- TASK DETAILS -
Output only the lines below that start at the line containing "v s).loopPos = s.loopPos := rfl" and end at the line containing "theorem lineWrite_trace (id", with both ends kept.

- SOURCE RECORDS -

/-! ### takeMuxRead -/

@[simp] theorem takeMuxRead_matrix (s : State) : (takeMuxRead s).matrix = s.matrix := by
  unfold takeMuxRead; split <;> rfl
@[simp] theorem takeMuxRead_arena (s : State) : (takeMuxRead s).arena = s.arena := by
  unfold takeMuxRead; split <;> rfl
@[simp] theorem takeMuxRead_cachedPresets (s : State) : (takeMuxRead s).cachedPresets = s.cachedPresets := by
  unfold takeMuxRead; split <;> rfl
@[simp] theorem takeMuxRead_cachedDevices (s : State) : (takeMuxRead s).cachedDevices = s.cachedDevices := by
  unfold takeMuxRead; split <;> rfl
@[simp] theorem takeMuxRead_busy (s : State) : (takeMuxRead s).busy = s.busy := by
  unfold takeMuxRead; split <;> rfl
@[simp] theorem takeMuxRead_lastStatus (s : State) : (takeMuxRead s).lastStatus = s.lastStatus := by
  unfold takeMuxRead; split <;> rfl
@[simp] theorem takeMuxRead_seqState (s : State) : (takeMuxRead s).seqState = s.seqState := by
  unfold takeMuxRead; split <;> rfl
@[simp] theorem takeMuxRead_devIdx (s : State) : (takeMuxRead s).devIdx = s.devIdx := by
  unfold takeMuxRead; split <;> rfl
@[simp] theorem takeMuxRead_seqPreset (s : State) : (takeMuxRead s).seqPreset = s.seqPreset := by
  unfold takeMuxRead; split <;> rfl
@[simp] theorem takeMuxRead_precompute (s : State) : (takeMuxRead s).precompute = s.precompute := by
  unfold takeMuxRead; split <;> rfl
@[simp] theorem takeMuxRead_response (s : State) : (takeMuxRead s).response = s.response := by
  unfold takeMuxRead; split <;> rfl
@[simp] theorem takeMuxRead_commands (s : State) : (takeMuxRead s).commands = s.commands := by
  unfold takeMuxRead; split <;> rfl
@[simp] theorem takeMuxRead_presetChangeRequested (s : State) : (takeMuxRead s).presetChangeRequested = s.presetChangeRequested := by
  unfold takeMuxRead; split <;> rfl
@[simp] theorem takeMuxRead_pulseRequested (s : State) : (takeMuxRead s).pulseRequested = s.pulseRequested := by
  unfold takeMuxRead; split <;> rfl
@[simp] theorem takeMuxRead_mailboxMessagePending (s : State) : (takeMuxRead s).mailboxMessagePending = s.mailboxMessagePending := by
  unfold takeMuxRead; split <;> rfl
@[simp] theorem takeMuxRead_testSequenceActive (s : State) : (takeMuxRead s).testSequenceActive = s.testSequenceActive := by
  unfold takeMuxRead; split <;> rfl
@[simp] theorem takeMuxRead_pendingPreset (s : State) : (takeMuxRead s).pendingPreset = s.pendingPreset := by
  unfold takeMuxRead; split <;> rfl
@[simp] theorem takeMuxRead_scanCount (s : State) : (takeMuxRead s).scanCount = s.scanCount := by
  unfold takeMuxRead; split <;> rfl
@[simp] theorem takeMuxRead_scanTarget (s : State) : (takeMuxRead s).scanTarget = s.scanTarget := by
  unfold takeMuxRead; split <;> rfl
@[simp] theorem takeMuxRead_mailbox (s : State) : (takeMuxRead s).mailbox = s.mailbox := by
  unfold takeMuxRead; split <;> rfl
@[simp] theorem takeMuxRead_pb (s : State) : (takeMuxRead s).pb = s.pb := by
  unfold takeMuxRead; split <;> rfl
@[simp] theorem takeMuxRead_trigger (s : State) : (takeMuxRead s).trigger = s.trigger := by
  unfold takeMuxRead; split <;> rfl
@[simp] theorem takeMuxRead_strobe (s : State) : (takeMuxRead s).strobe = s.strobe := by
  unfold takeMuxRead; split <;> rfl
@[simp] theorem takeMuxRead_presetInput (s : State) : (takeMuxRead s).presetInput = s.presetInput := by
  unfold takeMuxRead; split <;> rfl
@[simp] theorem takeMuxRead_selectedBus (s : State) : (takeMuxRead s).selectedBus = s.selectedBus := by
  unfold takeMuxRead; split <;> rfl
@[simp] theorem takeMuxRead_out (s : State) : (takeMuxRead s).out = s.out := by
  unfold takeMuxRead; split <;> rfl
@[simp] theorem takeMuxRead_context (s : State) : (takeMuxRead s).context = s.context := by
  unfold takeMuxRead; split <;> rfl
@[simp] theorem takeMuxRead_loopPos (s : State) : (takeMuxRead s).loopPos = s.loopPos := by
  unfold takeMuxRead; split <;> rfl
@[simp] theorem takeMuxRead_cfg (s : State) : (takeMuxRead s).cfg = s.cfg := by
  unfold takeMuxRead; split <;> rfl
@[simp] theorem takeMuxRead_inputs (s : State) : (takeMuxRead s).inputs = s.inputs := by
  unfold takeMuxRead; split <;> rfl
@[simp] theorem takeMuxRead_busAnswers (s : State) : (takeMuxRead s).busAnswers = s.busAnswers := by
  unfold takeMuxRead; split <;> rfl
@[simp] theorem takeMuxRead_allocAnswers (s : State) : (takeMuxRead s).allocAnswers = s.allocAnswers := by
  unfold takeMuxRead; split <;> rfl
@[simp] theorem takeMuxRead_trace (s : State) : (takeMuxRead s).trace = s.trace := by
  unfold takeMuxRead; split <;> rfl

/-! ### countDraw -/

@[simp] theorem countDraw_matrix (s : State) : (countDraw s).matrix = s.matrix := rfl
@[simp] theorem countDraw_arena (s : State) : (countDraw s).arena = s.arena := rfl
@[simp] theorem countDraw_cachedPresets (s : State) : (countDraw s).cachedPresets = s.cachedPresets := rfl
@[simp] theorem countDraw_cachedDevices (s : State) : (countDraw s).cachedDevices = s.cachedDevices := rfl
@[simp] theorem countDraw_busy (s : State) : (countDraw s).busy = s.busy := rfl
@[simp] theorem countDraw_lastStatus (s : State) : (countDraw s).lastStatus = s.lastStatus := rfl
@[simp] theorem countDraw_seqState (s : State) : (countDraw s).seqState = s.seqState := rfl
@[simp] theorem countDraw_devIdx (s : State) : (countDraw s).devIdx = s.devIdx := rfl
@[simp] theorem countDraw_seqPreset (s : State) : (countDraw s).seqPreset = s.seqPreset := rfl
@[simp] theorem countDraw_precompute (s : State) : (countDraw s).precompute = s.precompute := rfl
@[simp] theorem countDraw_response (s : State) : (countDraw s).response = s.response := rfl
@[simp] theorem countDraw_commands (s : State) : (countDraw s).commands = s.commands := rfl
@[simp] theorem countDraw_presetChangeRequested (s : State) :
    (countDraw s).presetChangeRequested = s.presetChangeRequested := rfl
@[simp] theorem countDraw_pulseRequested (s : State) : (countDraw s).pulseRequested = s.pulseRequested := rfl
@[simp] theorem countDraw_mailboxMessagePending (s : State) :
    (countDraw s).mailboxMessagePending = s.mailboxMessagePending := rfl
@[simp] theorem countDraw_testSequenceActive (s : State) :
    (countDraw s).testSequenceActive = s.testSequenceActive := rfl
@[simp] theorem countDraw_pendingPreset (s : State) : (countDraw s).pendingPreset = s.pendingPreset := rfl
@[simp] theorem countDraw_scanCount (s : State) : (countDraw s).scanCount = s.scanCount := rfl
@[simp] theorem countDraw_scanTarget (s : State) : (countDraw s).scanTarget = s.scanTarget := rfl
@[simp] theorem countDraw_mailbox (s : State) : (countDraw s).mailbox = s.mailbox := rfl
@[simp] theorem countDraw_pb (s : State) : (countDraw s).pb = s.pb := rfl
@[simp] theorem countDraw_trigger (s : State) : (countDraw s).trigger = s.trigger := rfl
@[simp] theorem countDraw_strobe (s : State) : (countDraw s).strobe = s.strobe := rfl
@[simp] theorem countDraw_presetInput (s : State) : (countDraw s).presetInput = s.presetInput := rfl
@[simp] theorem countDraw_selectedBus (s : State) : (countDraw s).selectedBus = s.selectedBus := rfl
@[simp] theorem countDraw_out (s : State) : (countDraw s).out = s.out := rfl
@[simp] theorem countDraw_context (s : State) : (countDraw s).context = s.context := rfl
@[simp] theorem countDraw_loopPos (s : State) : (countDraw s).loopPos = s.loopPos := rfl
@[simp] theorem countDraw_cfg (s : State) : (countDraw s).cfg = s.cfg := rfl
@[simp] theorem countDraw_inputs (s : State) : (countDraw s).inputs = s.inputs := rfl
@[simp] theorem countDraw_busAnswers (s : State) : (countDraw s).busAnswers = s.busAnswers := rfl
@[simp] theorem countDraw_muxReads (s : State) : (countDraw s).muxReads = s.muxReads := rfl
@[simp] theorem countDraw_allocAnswers (s : State) : (countDraw s).allocAnswers = s.allocAnswers := rfl
@[simp] theorem countDraw_draws (s : State) : (countDraw s).draws = s.draws + 1 := rfl
@[simp] theorem countDraw_trace (s : State) : (countDraw s).trace = s.trace := rfl

/-! ### lineWrite -/

@[simp] theorem lineWrite_matrix (id : Nat) (v : Bool) (s : State) : (lineWrite id v s).matrix = s.matrix := rfl
@[simp] theorem lineWrite_arena (id : Nat) (v : Bool) (s : State) : (lineWrite id v s).arena = s.arena := rfl
@[simp] theorem lineWrite_cachedPresets (id : Nat) (v : Bool) (s : State) :
    (lineWrite id v s).cachedPresets = s.cachedPresets := rfl
@[simp] theorem lineWrite_cachedDevices (id : Nat) (v : Bool) (s : State) :
    (lineWrite id v s).cachedDevices = s.cachedDevices := rfl
@[simp] theorem lineWrite_busy (id : Nat) (v : Bool) (s : State) : (lineWrite id v s).busy = s.busy := rfl
@[simp] theorem lineWrite_lastStatus (id : Nat) (v : Bool) (s : State) :
    (lineWrite id v s).lastStatus = s.lastStatus := rfl
@[simp] theorem lineWrite_seqState (id : Nat) (v : Bool) (s : State) : (lineWrite id v s).seqState = s.seqState := rfl
@[simp] theorem lineWrite_devIdx (id : Nat) (v : Bool) (s : State) : (lineWrite id v s).devIdx = s.devIdx := rfl
@[simp] theorem lineWrite_seqPreset (id : Nat) (v : Bool) (s : State) :
    (lineWrite id v s).seqPreset = s.seqPreset := rfl
@[simp] theorem lineWrite_precompute (id : Nat) (v : Bool) (s : State) :
    (lineWrite id v s).precompute = s.precompute := rfl
@[simp] theorem lineWrite_response (id : Nat) (v : Bool) (s : State) : (lineWrite id v s).response = s.response := rfl
@[simp] theorem lineWrite_commands (id : Nat) (v : Bool) (s : State) : (lineWrite id v s).commands = s.commands := rfl
@[simp] theorem lineWrite_presetChangeRequested (id : Nat) (v : Bool) (s : State) :
    (lineWrite id v s).presetChangeRequested = s.presetChangeRequested := rfl
@[simp] theorem lineWrite_pulseRequested (id : Nat) (v : Bool) (s : State) :
    (lineWrite id v s).pulseRequested = s.pulseRequested := rfl
@[simp] theorem lineWrite_mailboxMessagePending (id : Nat) (v : Bool) (s : State) :
    (lineWrite id v s).mailboxMessagePending = s.mailboxMessagePending := rfl
@[simp] theorem lineWrite_testSequenceActive (id : Nat) (v : Bool) (s : State) :
    (lineWrite id v s).testSequenceActive = s.testSequenceActive := rfl
@[simp] theorem lineWrite_pendingPreset (id : Nat) (v : Bool) (s : State) :
    (lineWrite id v s).pendingPreset = s.pendingPreset := rfl
@[simp] theorem lineWrite_scanCount (id : Nat) (v : Bool) (s : State) :
    (lineWrite id v s).scanCount = s.scanCount := rfl
@[simp] theorem lineWrite_scanTarget (id : Nat) (v : Bool) (s : State) :
    (lineWrite id v s).scanTarget = s.scanTarget := rfl
@[simp] theorem lineWrite_mailbox (id : Nat) (v : Bool) (s : State) : (lineWrite id v s).mailbox = s.mailbox := rfl
@[simp] theorem lineWrite_pb (id : Nat) (v : Bool) (s : State) : (lineWrite id v s).pb = s.pb := rfl
@[simp] theorem lineWrite_trigger (id : Nat) (v : Bool) (s : State) :
    (lineWrite id v s).trigger = if id = s.cfg.triggerLine then v else s.trigger := rfl
@[simp] theorem lineWrite_strobe (id : Nat) (v : Bool) (s : State) :
    (lineWrite id v s).strobe = if id = s.cfg.strobeLine then v else s.strobe := rfl
@[simp] theorem lineWrite_presetInput (id : Nat) (v : Bool) (s : State) :
    (lineWrite id v s).presetInput = s.presetInput := rfl
@[simp] theorem lineWrite_selectedBus (id : Nat) (v : Bool) (s : State) :
    (lineWrite id v s).selectedBus = s.selectedBus := rfl
@[simp] theorem lineWrite_out (id : Nat) (v : Bool) (s : State) : (lineWrite id v s).out = s.out := rfl
@[simp] theorem lineWrite_context (id : Nat) (v : Bool) (s : State) : (lineWrite id v s).context = s.context := rfl
@[simp] theorem lineWrite_loopPos (id : Nat) (v : Bool) (s : State) : (lineWrite id v s).loopPos = s.loopPos := rfl
@[simp] theorem lineWrite_cfg (id : Nat) (v : Bool) (s : State) : (lineWrite id v s).cfg = s.cfg := rfl
@[simp] theorem lineWrite_inputs (id : Nat) (v : Bool) (s : State) : (lineWrite id v s).inputs = s.inputs := rfl
@[simp] theorem lineWrite_busAnswers (id : Nat) (v : Bool) (s : State) :
    (lineWrite id v s).busAnswers = s.busAnswers := rfl
@[simp] theorem lineWrite_muxReads (id : Nat) (v : Bool) (s : State) : (lineWrite id v s).muxReads = s.muxReads := rfl
@[simp] theorem lineWrite_allocAnswers (id : Nat) (v : Bool) (s : State) :
    (lineWrite id v s).allocAnswers = s.allocAnswers := rfl
@[simp] theorem lineWrite_draws (id : Nat) (v : Bool) (s : State) : (lineWrite id v s).draws = s.draws := rfl
@[simp] theorem lineWrite_trace (id : Nat) (v : Bool) (s : State) :
    (lineWrite id v s).trace = .lineWrite id v :: s.trace := rfl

- EXPECTED ANSWER -
@[simp] theorem lineWrite_loopPos (id : Nat) (v : Bool) (s : State) : (lineWrite id v s).loopPos = s.loopPos := rfl
@[simp] theorem lineWrite_cfg (id : Nat) (v : Bool) (s : State) : (lineWrite id v s).cfg = s.cfg := rfl
@[simp] theorem lineWrite_inputs (id : Nat) (v : Bool) (s : State) : (lineWrite id v s).inputs = s.inputs := rfl
@[simp] theorem lineWrite_busAnswers (id : Nat) (v : Bool) (s : State) :
    (lineWrite id v s).busAnswers = s.busAnswers := rfl
@[simp] theorem lineWrite_muxReads (id : Nat) (v : Bool) (s : State) : (lineWrite id v s).muxReads = s.muxReads := rfl
@[simp] theorem lineWrite_allocAnswers (id : Nat) (v : Bool) (s : State) :
    (lineWrite id v s).allocAnswers = s.allocAnswers := rfl
@[simp] theorem lineWrite_draws (id : Nat) (v : Bool) (s : State) : (lineWrite id v s).draws = s.draws := rfl
@[simp] theorem lineWrite_trace (id : Nat) (v : Bool) (s : State) :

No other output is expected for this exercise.